Handling large file uploads - A developer guide

August 6, 2024

Handling large file uploads is a common challenge for developers building applications that involve media storage, cloud backups, or large dataset uploads. Uploadcare’s File Uploader provides robust solutions for managing these uploads efficiently. In this article, we will consider various techniques for handling large file uploads, focusing on the API and HTTP aspects crucial for developers.

Large file uploading to Uploadcare servers

How large is large? A large file definition

Most HTTP web servers and browsers generally limit file uploads to 2 GB (with the exception of Google Chrome and Opera, which can support up to 4 GB files).

Limits for other services may significantly vary. For instance, a Gmail attachment can be 20-25 MB in size. If a file is bigger, the service automatically loads it to Google Drive and offers to send a link.

Suppose you want to enable large file uploads on your applications, either for your end users or for your team. In that case, you might consider using a cloud storage provider like Google Cloud, Azure Blob, Dropbox, or Amazon S3.

Amazon S3 storage supports uploading objects of up to 5 GB in a single operation and files of up to 5 TB when divided into chunks and processed by the API. This is sufficient even for uploading very large files, such as 200+ GB, at once.

Uploadcare receives around 1,000,000 files daily from all over the world, and files larger than 10 MB are considered large. Observing the patterns, we can conclude that the size and quantity of media are expanding at a rapid pace, attributable primarily to the increase in video content.

Problems with large file uploads

1. Low upload speed and latency

The larger a file, the more bandwidth and time it takes to upload. This rule seems logical for a developer but can become a huge pain point for an end user.

Speed problems usually occur if you transfer data in a single batch to your server. In this scenario, no matter where your end user is located, all the files go to a single destination via the same road, creating gridlock like in Manhattan during rush hour.

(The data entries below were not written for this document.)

-- ==== Sys2Proof/Machine/Vector.lean ====
section
/-! DEFINITION. Vector instructions (R265-R286). -/

namespace Sys2Proof.Machine

/-! ### Lanes (R266) -/

/-- Bytes of a lane. -/
def laneBytes (t : VTy) : Nat := 16 / t.lanes
/-- Bits of a lane. -/
def laneBits (t : VTy) : Nat := 8 * laneBytes t
/-- The format of a floating-point type. -/
def fpOf : VTy → Fp
  | .bf16 => .bf16 | .f16 => .fp16 | .f32 => .fp32 | .f64 => .fp64
  | .i8 | .i16 | .i32 | .i64 => .fp64

/-- Bits [8w*l + 8w - 1 : 8w*l] of a register. -/
def getLane (v : VReg) (bits l : Nat) : Nat := v.toNat / 2 ^ (bits * l) % 2 ^ bits

/-- A register with one lane replaced. -/
def setLane (v : VReg) (bits l x : Nat) : VReg :=
  let m : VReg := BitVec.ofNat 128 ((2 ^ bits - 1) * 2 ^ (bits * l))
  (v &&& ~~~m) ||| (BitVec.ofNat 128 (x * 2 ^ (bits * l)) &&& m)

/-- A lane's result: bits, flags, and whether a free value was taken. -/
structure LaneRes where
  bits  : Nat
  flags : BitVec 5 := 0
deriving DecidableEq, Repr, Inhabited

/-- The predicate of a major 0xC instruction as a mask (R267). -/
def vmask (s : State) (c : Chain) : BitVec 16 :=
  let p := s.readQ s.cur.1 s.cur.2 c.pred.toNat
  if c.sense then ~~~p else p

/-- Lane l of a width is active. -/
def laneActive (m : BitVec 16) (bytes l : Nat) : Bool := m.getLsbD (bytes * l)

/-- Lane by lane over active lanes, with the OR of their flags. -/
def mapLanes (t : VTy) (m : BitVec 16) (d : VReg) (f : Nat → LaneRes) : VReg × BitVec 5 :=
  (List.range t.lanes).foldl (fun r l =>
    if laneActive m (laneBytes t) l then let x := f l; (setLane r.1 (laneBits t) l x.bits, r.2 ||| x.flags) else r) (d, 0)

/-- Signed value of a lane. -/
def laneInt (t : VTy) (v : Nat) : Int := State.signedOf (laneBits t) v
/-- The low bits of an integer as a lane. -/
def intLane (t : VTy) (i : Int) : Nat := (i % (2 ^ laneBits t : Nat)).toNat

namespace Op

/-- An instruction with a rounding code executes: under code 6 it steps SRCNT (R82, R270). -/
def coded (c : Chain) (float : Bool) : Op Unit :=
  modify fun s => if float then s.stepSrcnt (s.roundCode c) else s

/-- Add flags to the thread's FST. -/
def flags (fl : BitVec 5) : Op Unit := modify fun s => s.raise s.cur.1 s.cur.2 fl

/-- The register a destination keeps its inactive lanes from; zero for a handle (R267, R273). -/
def oldV (x : RegNum) : Op VReg := do
  let s ← get
  pure (if x.toNat < 32 then vget s.me.v x.toNat 0 else 0)

/-- Write the result and flags of a vector instruction of a latency, and complete it (R271). -/
def finishV (c : Chain) (x : RegNum) (float : Bool) (r : VReg × BitVec 5) (lat : Nat := 1) : Op Unit := do
  writeV x r.1 lat
  flags r.2
  coded c float
  retire c

end Op

/-! ### Lane functions -/

/-- VADD, VSUB, VMUL on one lane (R273). -/
def laneAdd (t : VTy) (mode draw a b : Nat) : LaneRes :=
  if t.isFloat then let r := (fpOf t).addBits mode draw a b; ⟨r.1, r.2⟩ else ⟨(a + b) % 2 ^ laneBits t, 0⟩
def laneSub (t : VTy) (mode draw a b : Nat) : LaneRes :=
  if t.isFloat then
    let f := fpOf t
    let v := FVal.add mode (f.decode a) (f.decode b).neg
    let r := f.roundTo none mode draw v.1
    ⟨r.1, v.2 ||| r.2⟩
  else ⟨(a + (2 ^ laneBits t - b)) % 2 ^ laneBits t, 0⟩
def laneMul (t : VTy) (mode draw a b : Nat) : LaneRes :=
  if t.isFloat then let r := (fpOf t).mulBits mode draw a b; ⟨r.1, r.2⟩ else ⟨a * b % 2 ^ laneBits t, 0⟩
/-- c + a * b (R273). -/
def laneFma (t : VTy) (mode draw a b c : Nat) : LaneRes :=
  if t.isFloat then let r := (fpOf t).fmaBits mode draw a b c; ⟨r.1, r.2⟩ else ⟨(c + a * b) % 2 ^ laneBits t, 0⟩
def laneMin (t : VTy) (a b : Nat) : LaneRes :=
  if t.isFloat then let r := (fpOf t).fmin a b; ⟨r.1, r.2⟩ else ⟨if laneInt t a ≤ laneInt t b then a else b, 0⟩
def laneMax (t : VTy) (a b : Nat) : LaneRes :=
  if t.isFloat then let r := (fpOf t).fmax a b; ⟨r.1, r.2⟩ else ⟨if laneInt t b ≤ laneInt t a then a else b, 0⟩

/-- VADDMIN on one lane: min(c, a + b) with the sum exact (R274). -/
def laneAddMin (t : VTy) (mode draw a b c : Nat) : LaneRes :=
  if t.isFloat then
    let f := fpOf t
    let x := f.decode a
    let y := f.decode b
    let z := f.decode c
    let sum := FVal.add mode x y
    let fl : BitVec 5 := sum.2 ||| (if z.isSnan then flagNV else 0)
    let round : LaneRes := let r := f.roundTo none mode draw sum.1; ⟨r.1, fl ||| r.2⟩
    -- -0 counts below +0
    let keep := z.lt sum.1 || (z.eq sum.1 && (z.isNeg || !sum.1.isNeg))
    if sum.1.isNan then (if z.isNan then ⟨f.canon, fl⟩ else ⟨c, fl⟩)
    else if z.isNan then round
    else if keep then ⟨c, fl⟩ else round
  else
    let r := min (laneInt t c) (laneInt t a + laneInt t b)
    let low : Int := -((2 ^ (laneBits t - 1) : Nat) : Int)
    ⟨intLane t (max r low), 0⟩

def laneDiv (t : VTy) (mode draw a b : Nat) : LaneRes := let r := (fpOf t).divBits mode draw a b; ⟨r.1, r.2⟩
def laneSqrt (t : VTy) (mode draw a : Nat) : LaneRes := let r := (fpOf t).sqrtBits mode draw a; ⟨r.1, r.2⟩

/-- Shifts by k mod the lane width (R276). -/
def laneShl (t : VTy) (a k : Nat) : LaneRes := ⟨a * 2 ^ (k % laneBits t) % 2 ^ laneBits t, 0⟩
def laneShr (t : VTy) (a k : Nat) : LaneRes := ⟨a / 2 ^ (k % laneBits t), 0⟩
def laneSar (t : VTy) (a k : Nat) : LaneRes := ⟨intLane t (laneInt t a / (2 ^ (k % laneBits t) : Nat)), 0⟩

/-- A signalling operand's flag for a compare (R277). -/
def cmpFlags (t : VTy) (a b : Nat) : BitVec 5 :=
  if t.isFloat && (((fpOf t).decode a).isSnan || ((fpOf t).decode b).isSnan) then flagNV else 0
def laneEq (t : VTy) (a b : Nat) : Bool := if t.isFloat then FVal.eq ((fpOf t).decode a) ((fpOf t).decode b) else a == b
def laneLt (t : VTy) (a b : Nat) : Bool :=
  if t.isFloat then FVal.lt ((fpOf t).decode a) ((fpOf t).decode b) else decide (laneInt t a < laneInt t b)

/-! ### Shapes -/

/-- Two sources, lane by lane. -/
def vec3 (c : Chain) (t : VTy) (x y z : RegNum) (f : (mode draw a b : Nat) → LaneRes) (lat : Nat := 1) : Op Unit := do
  Op.need [.v y, .v z] [.v x]
  let a ← Op.readV y
  let b ← Op.readV z
  let old ← Op.oldV x
  let s ← get
  let n := laneBits t
  let mode := s.roundCode c
  Op.finishV c x t.isFloat (mapLanes t (vmask s c) old fun l => f mode (if mode = 6 then s.draw l else 0) (getLane a n l) (getLane b n l)) lat

/-- Two sources and the destination read last (R269). -/
def vec4 (c : Chain) (t : VTy) (x y z : RegNum) (f : (mode draw a b d : Nat) → LaneRes) : Op Unit := do
  Op.need [.v y, .v z, .v x] [.v x]
  let a ← Op.readV y
  let b ← Op.readV z
  let d ← Op.readV x
  let s ← get
  let n := laneBits t
  let mode := s.roundCode c
  Op.finishV c x t.isFloat
    (mapLanes t (vmask s c) d fun l => f mode (if mode = 6 then s.draw l else 0) (getLane a n l) (getLane b n l) (getLane d n l))

/-- One source, lane by lane. -/
def vec2 (c : Chain) (t : VTy) (x y : RegNum) (f : (mode draw a : Nat) → LaneRes) (lat : Nat := 1) : Op Unit := do
  Op.need [.v y] [.v x]
  let a ← Op.readV y
  let old ← Op.oldV x
  let s ← get
  let mode := s.roundCode c
  Op.finishV c x t.isFloat (mapLanes t (vmask s c) old fun l => f mode (if mode = 6 then s.draw l else 0) (getLane a (laneBits t) l)) lat

/-- A bitwise operation on active lanes. -/
def vecBits (c : Chain) (t : VTy) (x y z : RegNum) (f : Nat → Nat → Nat) : Op Unit := vec3 c t x y z fun _ _ a b => ⟨f a b, 0⟩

And if the files are huge, your channel gets paralyzed: the speed goes down, and you can’t use your assets to their full potential.

2. Uploading errors

The most common upload errors are due to limitations on the user’s browser or your web server.

Generally, 2 GB is a safe maximum supported by all browser types and versions. As for a web server, it can reject a request:

If it isn’t sent within the allotted timeout period;
If memory usage limits are exceeded;
If there’s a network interruption;
If the client’s bandwidth is low or the internet connection is unstable.

Techniques for handling large file uploads

How do you handle large files and avoid problems related to large file uploads while ensuring your users have a good experience when uploading files in your application? Let’s consider the following techniques:

1. Chunking

Chunking involves breaking a large file into smaller parts (chunks) and uploading them individually. This method allows for easier error management, as only the failed chunk needs to be re-uploaded rather than the entire file. Additionally, chunking helps manage memory and bandwidth usage efficiently.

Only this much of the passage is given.